评论- Clarification for POYO+

2025-08-05

Dear reviewer 6mEF: Thanks for your continued engagement! We have just posted a response to reviewer KHtW, and wanted to summarize our response here as well regarding POYO+.

We want to clarify that while POYO and POYO+ architectures indeed learn per-unit embeddings, the analysis in POYO+ did not use these unit embeddings to do cell-type or region classification. Instead they state that they perform the classification on the session-averaged latents. Specifically, in Section 3.3 ANALYSIS OF LATENT EMBEDDINGS of POYO+, the authors state "we examined the latents at the output of the encoder in POYO+", "To obtain the session-level latent embeddings, we average the latents across randomly sampled 1s context windows in the recording." Additionally, the caption of Figure 4 of POYO+ states "Balanced accuracy for brain area classification based on hand-crafted features versus session-averaged latents from POYO+," and "Balanced accuracy for Cre-line classification based on handcrafted features versus session-averaged latents from POYO+."

In summary:

In POYO+, unit embeddings were not used for the Cre-line or brain region classification. Instead, session-averaged latent outputs of the encoder were used.
The cell-type, region, and layer classification problems were treated as session-level tasks.
In the Allen Brain Observatory dataset analyzed in POYO+, each session is from a specific Cre-line, a specific brain region, and from a single depth (layer). There are no sessions with information about labeled cell types that have a mixture of different types present. In other words, there’s only one type of neuron observed at a time.

As far as we are aware, the unit embeddings of POYO and POYO+ have not been evaluated on cell-type or brain region classification tasks in any prior works. We would appreciate it if the reviewer could reconsider their score in light of this clarification.

2025-08-06

Thanks, this clarification was indeed very helpful. You are correct about session averaged latents, I had not recalled the completely correct setting for POYO+ and it's initial encoder architecture.

I believe my concerns were adequately addressed. Thank you.

评论- POYO+ performance comparison on Allen VC dataset

2025-08-08

Thank you for your reply! We are glad we were able to resolve the matter.

We still wanted to see the performance of the unit embeddings of POYO+ and how they compare to NuCLR. We are excited to report that we were successfully able to train POYO+ on the Allen VC dataset, and provide its performance for cell-type classification based on its unit embeddings below. We note that NuCLR considerably outperforms the unit embeddings of POYO+ on this task. This result is only provided for a single seed due to the compute intensive nature of training POYO+, however, we will run multiple seeds and report these accuracies in the final paper.

Table 1: Macro-F1 scores for cell-type classification on Allen VC dataset under transductive zero-shot evaluation.

POYO+	NuCLR	NeuPRINT	NEMO
0.3762	0.7218 ± 0.0113	0.3999 ± 0.0312	0.4256 ± 0.0114

For training POYO+ on Allen VC, we used the behavior tasks listed below.
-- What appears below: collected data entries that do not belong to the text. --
-- ==== Sys2Proof/Syntax.lean ====
section
/-! DEFINITION. The instruction set as data: one constructor of `Instr` for each row of spec/opcode_table.json (25 rows: the
19 rows that partition the words, and the six trap routines that refine TRAP). Bits that no field covers are ignored by the
hardware (30_encoding.md R87), so no constructor holds them. -/

namespace Sys2Proof

/-- A general register: "8 general registers (index 0–7)" (10_state.md R21); all eight values are legal in every register
field (30_encoding.md R85). -/
inductive Reg where
  | r0 | r1 | r2 | r3 | r4 | r5 | r6 | r7
  deriving DecidableEq, Repr, Inhabited

/-- The sixteen values of the opcode field: fourteen classes and two reserved codes (30_encoding.md R90). -/
inductive Opcode where
  | br | add | ld | st | jsr | and | ldr | str
  | reserved8 | not | ldi | sti | jmp | reserved13 | lea | trap
  deriving DecidableEq, Repr

/-- One instruction. Operand fields keep the widths of 30_encoding.md R81. -/
inductive Instr where
  /-- BR (41_control.md R121) -/
  | br (n z p : Bool) (offset9 : BitVec 9)
  /-- ADD, register form (40_operate.md R111) -/
  | addReg (dr sr1 sr2 : Reg)
  /-- ADD, immediate form (R112) -/
  | addImm (dr sr1 : Reg) (imm5 : BitVec 5)
  /-- LD (42_load_store.md R131) -/
  | ld (dr : Reg) (offset9 : BitVec 9)
  /-- ST (R135) -/
  | st (sr : Reg) (offset9 : BitVec 9)
  /-- JSR (R123) -/
  | jsr (offset11 : BitVec 11)
  /-- JSRR (R124) -/
  | jsrr (baseR : Reg)
  /-- AND, register form (R113) -/
  | andReg (dr sr1 sr2 : Reg)
  /-- AND, immediate form (R114) -/
  | andImm (dr sr1 : Reg) (imm5 : BitVec 5)
  /-- LDR (R133) -/
  | ldr (dr baseR : Reg) (offset6 : BitVec 6)
  /-- STR (R137) -/
  | str (sr baseR : Reg) (offset6 : BitVec 6)
  /-- Reserved opcode 8 (44_reserved.md R160) -/
  | reserved8
  /-- NOT (R115) -/
  | notReg (dr sr1 : Reg)
  /-- LDI (R132) -/
  | ldi (dr : Reg) (offset9 : BitVec 9)
  /-- STI (R136) -/
  | sti (sr : Reg) (offset9 : BitVec 9)
  /-- JMP, and so RET (R122) -/
  | jmp (baseR : Reg)
  /-- Reserved opcode 13 (R161) -/
  | reserved13
  /-- LEA (R134) -/
  | lea (dr : Reg) (offset9 : BitVec 9)
  /-- TRAP with a code that is none of the six below (43_trap.md R140, R149) -/
  | trap (code : Byte)
  /-- TRAP x20 (R142) -/
  | getc
  /-- TRAP x21 (R143) -/
  | out
  /-- TRAP x22 (R144) -/
  | puts
  /-- TRAP x23, IN (R145) -/
  | inEcho
  /-- TRAP x24 (R146) -/
  | putsp
  /-- TRAP x25 (R147) -/
  | halt
  deriving DecidableEq, Repr

end Sys2Proof
end

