-- ==== Sys2Proof/Certificates/Slice0/Obligations.lean ====
section
/-! DEFINITION. The statements for the provers. Each docstring names the spec's rule; where a clause rests on a decision of the
spec (92_eei_decisions.md) or on a choice of the model, it names the decision or the log entry. -/

open Sys2Proof Sys2Proof.Machine

/-! ## Encoding -/

/-- Decoding the word of a well-formed instruction gives the instruction back, every operand at every value (30_encoding.md
R82, R91). -/
def Obligations.DecodeEncodeRoundTrip : Prop :=
  ∀ i : Instr, i.wellFormed = true → decode (encode i) = i

/-- Every Word decodes to a well-formed instruction whose word is that Word with its ignored bits zero, and a Word that agrees
with it on the covered bits decodes to the same instruction (R87, decision D4). -/
def Obligations.IgnoredBitsDoNotDecode : Prop :=
  ∀ w : Word, (decode w).wellFormed = true ∧ encode (decode w) = w &&& coveredBits (decode w) ∧
    ∀ w' : Word, w' &&& coveredBits (decode w) = w &&& coveredBits (decode w) → decode w' = decode w

/-- The rows of R91 are disjoint and cover every Word: a Word matches a row exactly when it decodes to an instruction of that
row (values of decision D1). -/
def Obligations.RowsPartitionTheWords : Prop :=
  ∀ (w : Word) (r : Row), w &&& r.mask = r.pattern ↔ (decode w).row = r

/-- Words written out in the spec decode to the instructions the spec gives for them (95_test_vectors.md; values of D1 to
D3). -/
def Obligations.SpecWordsDecode : Prop :=
  decode 0x1401 = .addReg .r2 .r0 .r1 ∧ decode 0x1236 = .addImm .r1 .r0 0x16 ∧ decode 0x5642 = .andReg .r3 .r1 .r2 ∧
  decode 0x923F = .notReg .r1 .r0 ∧ decode 0x09FD = .br true false false 0x1FD ∧ decode 0xC1C0 = .jmp .r7 ∧
  decode 0x4802 = .jsr 2 ∧ decode 0x4080 = .jsrr .r2 ∧ decode 0x673F = .ldr .r3 .r4 0x3F ∧ decode 0xA401 = .ldi .r2 1 ∧
  decode 0xB401 = .sti .r2 1 ∧ decode 0xFF25 = .halt ∧ decode 0xF026 = .trap 0x26 ∧ decode 0x8ABC = .reserved8

/-- The words 0x0000 to 0x01FF are no-operations once fetched (R94; the order n, z, p is decision D2). -/
def Obligations.NoOperationWords : Prop :=
  ∀ (w : Word) (s : State), w.toNat < 0x200 → exec (decode w) s = .next s

/-! ## Values, flags, registers, memory -/

/-- R8, for every N it names. -/
def Obligations.SignExtensionRule : Prop :=
  (∀ v : BitVec 5, (sext v).toNat = if v.getLsbD 4 then v.toNat + (2 ^ 16 - 2 ^ 5) else v.toNat) ∧
  (∀ v : BitVec 6, (sext v).toNat = if v.getLsbD 5 then v.toNat + (2 ^ 16 - 2 ^ 6) else v.toNat) ∧
  (∀ v : BitVec 9, (sext v).toNat = if v.getLsbD 8 then v.toNat + (2 ^ 16 - 2 ^ 9) else v.toNat) ∧
  (∀ v : BitVec 11, (sext v).toNat = if v.getLsbD 10 then v.toNat + (2 ^ 16 - 2 ^ 11) else v.toNat) ∧
  sext (0b11111 : BitVec 5) = 0xFFFF ∧ sext (0b00001 : BitVec 5) = 0x0001

/-- R27: the flag for each range of the value written, and `setcc` changes nothing but `COND`. -/
def Obligations.FlagUpdateRule : Prop :=
  ∀ (v : Word) (s : State),
    (v.getLsbD 15 = true → (setcc v s).cond = .neg) ∧
    (v.getLsbD 15 = false → v = 0#16 → (setcc v s).cond = .zero) ∧
    (v.getLsbD 15 = false → v ≠ 0#16 → (setcc v s).cond = .pos) ∧
    ((setcc v s).cond = .neg ↔ 0x8000 ≤ v.toNat) ∧
    ((setcc v s).cond = .zero ↔ v.toNat = 0) ∧
    ((setcc v s).cond = .pos ↔ 1 ≤ v.toNat ∧ v.toNat ≤ 0x7FFF) ∧
    { setcc v s with cond := s.cond } = s

/-- R21: a register written reads back, no other register changes, none is hardwired, and nothing else changes. -/
def Obligations.RegisterWriteIsLocal : Prop :=
  ∀ (s : State) (d r : Reg) (v : Word),
    (s.setReg d v).reg r = (if r = d then v else s.reg r) ∧ { s.setReg d v with regs := s.regs } = s
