/-- The turns of the host a `WriteChar` waits for: one, but none before the routine's first. -/
def turnsBefore (first : Bool) : Nat := if first then 0 else 1

theorem writeNext_uninterrupted (f : Bool) (b : Byte) {s : State} (h : Uninterrupted s) :
    ∃ t, writeNext f b s = .done t ∧ HostAdvanced (turnsBefore f) s t ∧ Uninterrupted t := by
  cases f with
  | true => exact ⟨writeChar b s, rfl, ⟨by simp [turnsBefore], by simp [turnsBefore, arrivals]⟩, h⟩
  | false =>
    have h1 := hostTurn_uninterrupted h
    refine ⟨writeChar b (hostTurn s), by simp [writeNext, h1.1], ?_, h1⟩
    exact ⟨by simpa [turnsBefore] using hostTurn_host s, by simpa [turnsBefore, arrivals] using hostTurn_inq s⟩

theorem printChars_nil (f : Bool) (s : State) : printChars f [] s = .done s := by cases f <;> rfl

/-- If all the bytes are written, they are what `out` gained, and only the terminal changed. -/
theorem printChars_done {f : Bool} {bs : List Byte} {s t : State} (h : printChars f bs s = .done t) :
    Moved s t ∧ t.out = s.out ++ bs := by
  induction bs generalizing f s with
  | nil =>
    rw [printChars_nil] at h
    cases h
    exact ⟨Moved.refl _, by simp⟩
  | cons b bs ih =>
    unfold printChars at h
    cases hu : writeNext f b s with
    | interrupted u => rw [hu] at h; cases h
    | done u =>
      rw [hu] at h
      obtain ⟨h1, h2⟩ := writeNext_done hu
      obtain ⟨h3, h4⟩ := ih h
      exact ⟨h1.trans h3, by rw [h4, h2]; simp⟩

/-- If the interrupt cut them short, `out` gained a proper prefix of them, not the empty one if they began the routine, and
only the terminal changed. -/
theorem printChars_interrupted {f : Bool} {bs : List Byte} {s t : State} (h : printChars f bs s = .interrupted t) :
    Moved s t ∧ t.intr = true ∧ ∃ m, m < bs.length ∧ (f = true → 0 < m) ∧ t.out = s.out ++ bs.take m := by
  induction bs generalizing f s with
  | nil => rw [printChars_nil] at h; cases h
  | cons b bs ih =>
    unfold printChars at h
    cases hu : writeNext f b s with
    | interrupted u =>
      rw [hu] at h
      cases h
      obtain ⟨hf, rfl, h3⟩ := writeNext_interrupted hu
      exact ⟨moved_hostTurn _, h3, 0, by simp, by simp [hf], by simp⟩
    | done u =>
      rw [hu] at h
      obtain ⟨h1, h2⟩ := writeNext_done hu
      obtain ⟨h3, h4, m, hm, _, h5⟩ := ih h
      exact ⟨h1.trans h3, h4, m + 1, by simpa using hm, by simp, by rw [h5, h2]; simp⟩

/-- The turns of the host a sequence of `n` WriteChar calls takes. -/
def turnsOf (first : Bool) (n : Nat) : Nat := if first then n - 1 else n

theorem printChars_uninterrupted : ∀ (f : Bool) (bs : List Byte) {s : State}, Uninterrupted s →
    ∃ t, printChars f bs s = .done t ∧ HostAdvanced (turnsOf f bs.length) s t ∧ Uninterrupted t
  | f, [], s, h => ⟨s, rfl, by cases f <;> exact hostAdvanced_zero s, h⟩
  | f, b :: bs, s, h => by
    obtain ⟨t, h1, h2, h3⟩ := writeNext_uninterrupted f b h
    obtain ⟨u, h4, h5, h6⟩ := printChars_uninterrupted false bs h3
    refine ⟨u, by simp [printChars, h1, h4], ?_, h6⟩
    have := h2.trans h5
    cases f <;> simpa [turnsBefore, turnsOf, Nat.add_comm] using this

/-! ### The string scan (43_trap.md R144, R146, R148), with the spec's parameters -/

@[simp] theorem scanValue_params (a : Word) (s : State) : scanValue params a s = memPeek a s := rfl
@[simp] theorem scanState_params (s : State) : scanState params s = s := rfl
@[simp] theorem scanNext_params (a : Word) : scanNext params a = some (a + 1) := by simp [scanNext, params]

theorem stringWord_zero (s : State) (a : Word) : stringWord s a 0 = memPeek a s := by simp [stringWord]

theorem stringWord_succ (s : State) (a : Word) (i : Nat) : stringWord s a (i + 1) = stringWord s (a + 1) i := by
  have : a + BitVec.ofNat 16 (i + 1) = a + 1 + BitVec.ofNat 16 i := by
    rw [BitVec.add_assoc, show (1 : Word) = BitVec.ofNat 16 1 from rfl, ← BitVec.ofNat_add, Nat.add_comm 1 i]
  simp [stringWord, this]

theorem stringWord_moved {s t : State} (h : Moved s t) (a : Word) (i : Nat) : stringWord t a i = stringWord s a i :=
  h.memPeek _

theorem stringBytes_succ (chars : Word → List Byte) (s : State) (a : Word) (n : Nat) :
    stringBytes chars s a (n + 1) = chars (memPeek a s) ++ stringBytes chars s (a + 1) n := by
  simp only [stringBytes, List.range_succ_eq_map, List.flatMap_cons, List.flatMap_map, stringWord_zero]
  simp [stringWord_succ]
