/-- Settles O51: the fetch's poll takes one character and `exec_inq` gives the others. -/
theorem stepPollsAsOftenAsItReads : Obligations.StepPollsAsOftenAsItReads := by
  unfold Obligations.StepPollsAsOftenAsItReads
  intro s t run phase quiet no_getc no_in stepped
  have idle : hostTurn s = s := hostTurn_idle quiet.2
  have fetched : (fetchState params s).inq = s.inq.drop 1 := polls_inq 1 quiet
  have quiet' : QuietHost (fetchState params s) :=
    ⟨(poll_intr params s).trans (by rw [idle, quiet.1]),
      (poll_host params s).trans (by rw [idle, quiet.2])⟩
  rw [step_fetch run phase (idle.symm ▸ quiet.1), idle] at stepped
  rw [exec_inq (decode_wellFormed _) quiet' no_getc no_in stepped, fetched, List.drop_drop, Nat.add_comm,
    Nat.sub_add_cancel (pollCount_pos _)]

end Sys2Proof.Machine
end

section
/-!
The state's operations: a register write (10_state.md R21), a turn of the host (R33, R36), the poll (20_memory.md R52).
-/
namespace Sys2Proof.Machine

/-- Settles O8: `State.reg_setReg`, and `setReg` is an update of `regs` alone. -/
theorem registerWriteIsLocal : Obligations.RegisterWriteIsLocal := by
  unfold Obligations.RegisterWriteIsLocal
  exact fun s d r v => ⟨State.reg_setReg s d r v, by cases d <;> rfl⟩

/-- Settles O10: the two cases of the list of turns. -/
theorem hostTurnMovesOnlyTheHostSide : Obligations.HostTurnMovesOnlyTheHostSide := by
  unfold Obligations.HostTurnMovesOnlyTheHostSide
  intro s
  refine ⟨hostTurn_idle, fun u rest turns => ?_, ?_⟩
  · simp [hostTurn, turns]
  · unfold hostTurn
    split <;> rfl

/-- A character is zero-extended (D7). -/
theorem toNat_charWord (c : Byte) : (charWord c).toNat = c.toNat := BitVec.toNat_setWidth_of_le (by decide)

theorem memPeek_kbsrAddr_poll_idle (p : Params) {s : State} (canonical : s.mem.wf = true)
    (pending : (hostTurn s).inq = []) : memPeek kbsrAddr (poll p s) = 0#16 :=
  (memReadValue_idle p canonical pending kbsrAddr).trans (if_pos rfl)

/-- With the spec's parameters the ready word is 0x8000 whatever stood in the cell (D5). -/
theorem memPeek_kbsrAddr_poll_input {s : State} {c : Byte} {rest : List Byte} (canonical : s.mem.wf = true)
    (pending : (hostTurn s).inq = c :: rest) : memPeek kbsrAddr (poll params s) = 0x8000 :=
  (memReadValue_input params canonical pending kbsrAddr).trans ((if_neg kbdrAddr_ne_kbsrAddr.symm).trans (if_pos rfl))

theorem memPeek_kbdrAddr_poll_input (p : Params) {s : State} {c : Byte} {rest : List Byte} (canonical : s.mem.wf = true)
    (pending : (hostTurn s).inq = c :: rest) : memPeek kbdrAddr (poll p s) = charWord c :=
  (memReadValue_input p canonical pending kbdrAddr).trans (if_pos rfl)

/-- Without pending input the poll clears the status cell and leaves the data cell. -/
theorem sameCells_poll_idle (p : Params) {s : State} (canonical : s.mem.wf = true) (pending : (hostTurn s).inq = []) :
    SameCells [kbsrAddr] s (poll p s) := by
  intro a other
  exact (memReadValue_idle p canonical pending a).trans (if_neg (List.mem_singleton.not.mp other))

/-- But for memory and the queue the poll is the host's turn. -/
theorem poll_with_mem_inq (s : State) : { poll params s with mem := s.mem, inq := (hostTurn s).inq } = hostTurn s := by
  rw [← hostTurn_mem s]
  cases pending : (hostTurn s).inq with
  | nil =>
    rw [poll_idle pending, ← pending]
    rfl
  | cons c rest =>
    rw [poll_input pending, ← pending]
    rfl

/-- Settles O11: the two device cells, the queue and the frame of a poll, by what it finds pending. -/
theorem pollRewritesTheDeviceCells : Obligations.PollRewritesTheDeviceCells := by
  unfold Obligations.PollRewritesTheDeviceCells
  intro s canonical
  refine ⟨fun pending => ⟨?_, ?_, ?_⟩, fun c rest pending => ⟨?_, ?_, ?_, ?_⟩, poll_with_mem_inq s⟩
  · exact memPeek_kbsrAddr_poll_idle params canonical pending
  · rw [poll_inq, pending, List.tail_nil]
  · exact sameCells_poll_idle params canonical pending
  · exact memPeek_kbsrAddr_poll_input canonical pending
  · rw [memPeek_kbdrAddr_poll_input params canonical pending, toNat_charWord]
  · rw [poll_inq, pending, List.tail_cons]
  · exact sameCells_poll params canonical

end Sys2Proof.Machine
end

section
/-!
The operate and control instructions and LEA (40_operate.md, 41_control.md, 42_load_store.md R134): each completes with its
result and its frame.
-/
namespace Sys2Proof.Machine

/-- The flag-triggering write does what R28 says. -/
theorem writesResult_writeResult (dr : Reg) (v : Word) (s : State) : WritesResult dr v s (writeResult dr v s) := by
  refine ⟨by simp [writeResult_reg], rfl, writeResult_pc dr v s, sameCells_of_mem (writeResult_mem dr v s), ?_,
    by simp [SameHost], by simp [SameStreams], by simp [SameControl]⟩
  intro r other
  rw [writeResult_reg, if_neg (List.mem_singleton.not.mp other)]

/-- A jump changes `pc` alone. -/
theorem setPc_frame (s : State) (a : Word) :
    (s.setPc a).cond = s.cond ∧ SameCells [] s (s.setPc a) ∧ SameSurroundings [] s (s.setPc a) :=
  ⟨rfl, sameCells_of_mem rfl, sameRegs_of_regs rfl, ⟨rfl, rfl, rfl⟩, ⟨rfl, rfl⟩, rfl, rfl, rfl⟩

/-- A jump with the link changes `pc` and R7. -/
theorem link_setPc_frame (s : State) (a : Word) :
    ((s.setReg .r7 s.pc).setPc a).cond = s.cond ∧ SameCells [] s ((s.setReg .r7 s.pc).setPc a) ∧
    SameSurroundings [.r7] s ((s.setReg .r7 s.pc).setPc a) := by
  refine ⟨rfl, sameCells_of_mem rfl, fun r other => ?_, ⟨rfl, rfl, rfl⟩, ⟨rfl, rfl⟩, rfl, rfl, rfl⟩
  rw [State.setPc_reg, State.reg_setReg_ne s s.pc (List.mem_singleton.not.mp other)]
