-- ==== Sys2Proof/Machine/Codec.lean ====
section
/-! DEFINITION. The commands of the unit Codec (`spec/46_codec.md` R242, R244, R247, R249). -/

namespace Sys2Proof.Machine

/-- Bytes to text: the capacity check on the length of the text, then the text (R242, R247). -/
def encodeEffect (enc : TextEnc) (s : State) : Except ErrorKind State :=
  if s.cfg.nbuf < textLength enc s.ilen then .error .capacity else .ok (s.emit (encodeText enc s.input))

/-- Text to bytes, or EncodingError (R244, R249). -/
def decodeEffect (enc : TextEnc) (s : State) : Except ErrorKind State :=
  match decodeText enc s.input with
  | none => .error .encoding
  | some m => .ok (s.emit m)

/-- `HEXENC` (R242). -/
def execHexenc (s : State) : Outcome := settle .hexenc s (encodeEffect .hex s)

/-- `HEXDEC` (R244). -/
def execHexdec (s : State) : Outcome := settle .hexdec s (decodeEffect .hex s)

/-- `B64ENC` (R247). -/
def execB64enc (s : State) : Outcome := settle .b64enc s (encodeEffect .b64 s)

/-- `B64DEC` (R249). -/
def execB64dec (s : State) : Outcome := settle .b64dec s (decodeEffect .b64 s)

end Sys2Proof.Machine
end

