-- ==== Sys2Proof/Certificates/Slice0/Obligations.lean ====
section
/-! DEFINITION. The statements about the model, for the provers. Each docstring names the rules of the spec it formalises,
and the log entry where a clause rests on a choice of the model. -/

section

open Sys2Proof Sys2Proof.Machine

/-! ### Command words -/

/-- Every well-formed command is read back from its word, with every operand (`spec/30_encoding.md` R101 to R108). -/
def Obligations.DecodeOfEncodeIsTheCommand : Prop :=
  ∀ i : Instr, i.wellFormed = true → decode (encode i) = .ok i

/-- A word has one meaning: a word that decodes is the word of the command it decodes to, and that command is well formed
(`spec/30_encoding.md` R101, R111: no aliases, no ignored bits). -/
def Obligations.DecodedWordsAreTheirEncodings : Prop :=
  ∀ (w : Word) (i : Instr), decode w = .ok i → i.wellFormed = true ∧ encode i = w

/-- The legal words are exactly the 51 words the spec lists, each with the command it lists
(`spec/30_encoding.md` R109, which the spec derives from R101, R102, R108). -/
def Obligations.LegalWordsAreTheTable : Prop :=
  legalTable.length = 51 ∧ (legalTable.map Prod.fst).Nodup ∧ ∀ (w : Word) (i : Instr), decode w = .ok i ↔ (w, i) ∈ legalTable

/-- Some words written out from the spec decode to the commands they stand for, and some words the spec calls illegal are
refused under a name (`spec/30_encoding.md` R108 to R110). -/
def Obligations.SampleWordsDecode : Prop :=
  decode 0x00000000 = .ok .nop ∧ decode 0x00000003 = .ok .xfer ∧ decode 0x00000410 = .ok (.loadkey .tdes) ∧
  decode 0x00000311 = .ok (.ksched 3) ∧ decode 0x00000120 = .ok (.desenc 1) ∧ decode 0x00000221 = .ok (.desdec 2) ∧
  decode 0x00000028 = .ok .tdesenc ∧ decode 0x00000031 = .ok .unpad ∧ decode 0x00000442 = .ok (.cbcenc .tdes) ∧
  decode 0x00000053 = .ok .b64dec ∧ decode 0x00001860 = .ok (.encrypt .des .cbc .b64) ∧
  decode 0x00000C61 = .ok (.decrypt .tdes .cbc .hex) ∧ decode 0x00000462 = .ok (.genkey .tdes) ∧
  decode 0x00000006 = .error .unlistedOpcode ∧ decode 0x00000430 = .error .unusedField ∧
  decode 0x00000420 = .error .unusedField ∧ decode 0x00000011 = .error .slotZero ∧
  decode 0x80000000 = .error .reservedBits

/-! ### A word written to CMD, and the error latch -/

/-- A step runs the decoded command: when the host's next action is a 32-bit write at offset 0 of a word that decodes to
`i`, and no error is latched or `i` passes the gate, the step is `exec i` at the state that waits for the host's further
actions and has acknowledged the write (`spec/10_state.md` R38, `spec/30_encoding.md` R100). -/
def Obligations.StepRunsTheDecodedCommand : Prop :=
  ∀ (s : State) (v : BitVec 64) (rest : List HostAction) (i : Instr),
    s.pending = .write s.cfg.base .b32 v :: rest → decode (v.setWidth 32) = .ok i →
    (s.err = none ∨ i = .clrerr ∨ i = .zeroize) →
    step s = exec i { s with pending := rest, reply := .ack }

/-- A word that matches no row of the opcode map raises IllegalCommand, code 6: the latch takes it when it is free, and
keeps its first error when it is not (`spec/30_encoding.md` R110, `spec/60_exceptions.md` R305). The last clause is the
term with `KS = 0`, which no word decodes to (log entry 7). -/
def Obligations.IllegalWordsRaiseIllegalCommand : Prop :=
  (∀ (s : State) (v : BitVec 64) (rest : List HostAction),
    s.pending = .write s.cfg.base .b32 v :: rest → ¬ matchesRow (v.setWidth 32) →
    (s.err = none → step s = .next
      { s with pending := rest, reply := .ack, err := some .illegalCommand, ecmd := v.setWidth 32, obuf := [], olen := 0 }) ∧
    (s.err ≠ none → step s = .next { s with pending := rest, reply := .ack })) ∧
  ErrorKind.illegalCommand.code = 6 ∧
  ∀ i : Instr, i.wellFormed = false → ∀ s : State, s.err = none → Raises i s .illegalCommand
We also report its behavior decoding accuracies upon convergence for all the behavior tasks:

Drifting Gratings Orientation: 95.66% balanced accuracy (chance: 12.5%)
Drifting Gratings Temporal Frequency: 94.83% balanced accuracy (chance: 20.0%)
Gabor Orientation: 57.88% balanced accuracy (chance: 25.0%)
Gabor Position: 0.7677 R²
Natural Scenes: 68.13% balanced accuracy (chance: 0.84%)
Running Speed: 0.7534 R²

最终决定Accept (poster)

2025-09-17

This paper introduces NuCLR, a novel self-supervised learning framework for functional cell-typing and neuron localization. The approach, which incorporates fine-grained population dynamics through a spatio-temporal transformer and contrastive learning, is well-motivated and addresses a clear unmet need in neuroscience. The reviewers agree that the paper's core findings are impressive and well-supported. The scaling analysis shows that NuCLR improves with more unlabeled data, a critical property for practical use. The ablations and extra experiments during the rebuttal were convincing. Please follow through on your commitment to update the manuscript by incorporating valuable references and a revised related works section was also a significant factor in the recommendation.